**Aim of the exercise:** The data below must be copied in full and without any change.

*** Opening Given data ***

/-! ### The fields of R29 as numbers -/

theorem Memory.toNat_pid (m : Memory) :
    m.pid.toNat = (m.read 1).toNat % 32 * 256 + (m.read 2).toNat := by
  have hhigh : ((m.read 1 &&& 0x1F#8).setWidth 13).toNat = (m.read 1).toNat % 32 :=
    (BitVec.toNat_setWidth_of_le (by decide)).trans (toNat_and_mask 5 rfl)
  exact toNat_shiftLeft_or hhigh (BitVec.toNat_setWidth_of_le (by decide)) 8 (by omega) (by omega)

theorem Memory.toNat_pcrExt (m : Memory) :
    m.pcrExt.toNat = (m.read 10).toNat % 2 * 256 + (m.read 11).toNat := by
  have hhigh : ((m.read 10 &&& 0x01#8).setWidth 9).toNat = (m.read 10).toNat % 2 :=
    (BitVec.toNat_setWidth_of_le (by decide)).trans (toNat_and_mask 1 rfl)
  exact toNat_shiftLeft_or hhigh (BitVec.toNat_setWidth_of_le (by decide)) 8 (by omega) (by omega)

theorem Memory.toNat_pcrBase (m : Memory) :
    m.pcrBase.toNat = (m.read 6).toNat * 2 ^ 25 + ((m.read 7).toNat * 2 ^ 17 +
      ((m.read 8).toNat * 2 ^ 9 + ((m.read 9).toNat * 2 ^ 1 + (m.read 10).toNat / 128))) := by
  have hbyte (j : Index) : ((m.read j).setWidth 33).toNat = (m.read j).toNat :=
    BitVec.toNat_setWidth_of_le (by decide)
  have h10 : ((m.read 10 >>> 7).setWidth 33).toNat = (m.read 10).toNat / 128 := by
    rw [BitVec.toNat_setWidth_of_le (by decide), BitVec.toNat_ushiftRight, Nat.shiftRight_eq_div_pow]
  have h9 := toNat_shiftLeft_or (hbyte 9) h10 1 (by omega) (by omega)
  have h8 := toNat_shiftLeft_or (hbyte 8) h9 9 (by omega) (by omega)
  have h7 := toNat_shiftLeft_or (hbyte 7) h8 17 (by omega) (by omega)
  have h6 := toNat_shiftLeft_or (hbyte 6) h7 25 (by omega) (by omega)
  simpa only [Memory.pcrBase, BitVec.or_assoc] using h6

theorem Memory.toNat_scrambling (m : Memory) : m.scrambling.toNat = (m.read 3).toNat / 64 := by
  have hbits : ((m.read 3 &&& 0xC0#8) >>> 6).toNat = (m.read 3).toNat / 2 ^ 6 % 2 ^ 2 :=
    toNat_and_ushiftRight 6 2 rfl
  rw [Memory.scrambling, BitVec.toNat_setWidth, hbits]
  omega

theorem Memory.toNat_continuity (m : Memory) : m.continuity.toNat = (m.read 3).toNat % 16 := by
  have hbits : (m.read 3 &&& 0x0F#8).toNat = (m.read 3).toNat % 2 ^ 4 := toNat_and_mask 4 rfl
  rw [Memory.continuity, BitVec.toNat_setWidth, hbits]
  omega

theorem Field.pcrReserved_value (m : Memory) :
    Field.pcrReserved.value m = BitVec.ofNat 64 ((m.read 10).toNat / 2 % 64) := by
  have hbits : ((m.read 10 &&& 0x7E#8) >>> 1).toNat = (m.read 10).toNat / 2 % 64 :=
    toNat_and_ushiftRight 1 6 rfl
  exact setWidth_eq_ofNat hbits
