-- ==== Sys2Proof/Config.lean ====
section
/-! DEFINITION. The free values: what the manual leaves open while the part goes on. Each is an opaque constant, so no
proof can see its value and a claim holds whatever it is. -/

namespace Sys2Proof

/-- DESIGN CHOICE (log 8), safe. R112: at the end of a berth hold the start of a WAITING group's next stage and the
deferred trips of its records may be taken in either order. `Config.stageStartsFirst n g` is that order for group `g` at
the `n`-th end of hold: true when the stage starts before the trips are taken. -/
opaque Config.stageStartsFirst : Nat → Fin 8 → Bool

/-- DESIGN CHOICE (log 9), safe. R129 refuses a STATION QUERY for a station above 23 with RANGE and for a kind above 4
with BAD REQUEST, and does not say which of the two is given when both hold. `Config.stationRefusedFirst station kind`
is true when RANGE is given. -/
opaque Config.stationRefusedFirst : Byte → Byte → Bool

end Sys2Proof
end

*** Closing Given data ***

**Response:**
/-! ### The fields of R29 as numbers -/

theorem Memory.toNat_pid (m : Memory) :
    m.pid.toNat = (m.read 1).toNat % 32 * 256 + (m.read 2).toNat := by
  have hhigh : ((m.read 1 &&& 0x1F#8).setWidth 13).toNat = (m.read 1).toNat % 32 :=
    (BitVec.toNat_setWidth_of_le (by decide)).trans (toNat_and_mask 5 rfl)
  exact toNat_shiftLeft_or hhigh (BitVec.toNat_setWidth_of_le (by decide)) 8 (by omega) (by omega)

theorem Memory.toNat_pcrExt (m : Memory) :
    m.pcrExt.toNat = (m.read 10).toNat % 2 * 256 + (m.read 11).toNat := by
  have hhigh : ((m.read 10 &&& 0x01#8).setWidth 9).toNat = (m.read 10).toNat % 2 :=
    (BitVec.toNat_setWidth_of_le (by decide)).trans (toNat_and_mask 1 rfl)
  exact toNat_shiftLeft_or hhigh (BitVec.toNat_setWidth_of_le (by decide)) 8 (by omega) (by omega)

theorem Memory.toNat_pcrBase (m : Memory) :
    m.pcrBase.toNat = (m.read 6).toNat * 2 ^ 25 + ((m.read 7).toNat * 2 ^ 17 +
      ((m.read 8).toNat * 2 ^ 9 + ((m.read 9).toNat * 2 ^ 1 + (m.read 10).toNat / 128))) := by
  have hbyte (j : Index) : ((m.read j).setWidth 33).toNat = (m.read j).toNat :=
    BitVec.toNat_setWidth_of_le (by decide)
  have h10 : ((m.read 10 >>> 7).setWidth 33).toNat = (m.read 10).toNat / 128 := by
    rw [BitVec.toNat_setWidth_of_le (by decide), BitVec.toNat_ushiftRight, Nat.shiftRight_eq_div_pow]
  have h9 := toNat_shiftLeft_or (hbyte 9) h10 1 (by omega) (by omega)
  have h8 := toNat_shiftLeft_or (hbyte 8) h9 9 (by omega) (by omega)
  have h7 := toNat_shiftLeft_or (hbyte 7) h8 17 (by omega) (by omega)
  have h6 := toNat_shiftLeft_or (hbyte 6) h7 25 (by omega) (by omega)
  simpa only [Memory.pcrBase, BitVec.or_assoc] using h6

theorem Memory.toNat_scrambling (m : Memory) : m.scrambling.toNat = (m.read 3).toNat / 64 := by
  have hbits : ((m.read 3 &&& 0xC0#8) >>> 6).toNat = (m.read 3).toNat / 2 ^ 6 % 2 ^ 2 :=
    toNat_and_ushiftRight 6 2 rfl
  rw [Memory.scrambling, BitVec.toNat_setWidth, hbits]
  omega

theorem Memory.toNat_continuity (m : Memory) : m.continuity.toNat = (m.read 3).toNat % 16 := by
  have hbits : (m.read 3 &&& 0x0F#8).toNat = (m.read 3).toNat % 2 ^ 4 := toNat_and_mask 4 rfl
  rw [Memory.continuity, BitVec.toNat_setWidth, hbits]
  omega

theorem Field.pcrReserved_value (m : Memory) :
    Field.pcrReserved.value m = BitVec.ofNat 64 ((m.read 10).toNat / 2 % 64) := by
  have hbits : ((m.read 10 &&& 0x7E#8) >>> 1).toNat = (m.read 10).toNat / 2 % 64 :=
    toNat_and_ushiftRight 1 6 rfl
  exact setWidth_eq_ofNat hbits
-- ==== Sys2Proof/Config.lean ====
section
/-! DEFINITION. The free values: what the manual leaves open while the part goes on. Each is an opaque constant, so no
proof can see its value and a claim holds whatever it is. -/

namespace Sys2Proof

/-- DESIGN CHOICE (log 8), safe. R112: at the end of a berth hold the start of a WAITING group's next stage and the
deferred trips of its records may be taken in either order. `Config.stageStartsFirst n g` is that order for group `g` at
the `n`-th end of hold: true when the stage starts before the trips are taken. -/
opaque Config.stageStartsFirst : Nat → Fin 8 → Bool

/-- DESIGN CHOICE (log 9), safe. R129 refuses a STATION QUERY for a station above 23 with RANGE and for a kind above 4
with BAD REQUEST, and does not say which of the two is given when both hold. `Config.stationRefusedFirst station kind`
is true when RANGE is given. -/
opaque Config.stationRefusedFirst : Byte → Byte → Bool

end Sys2Proof
end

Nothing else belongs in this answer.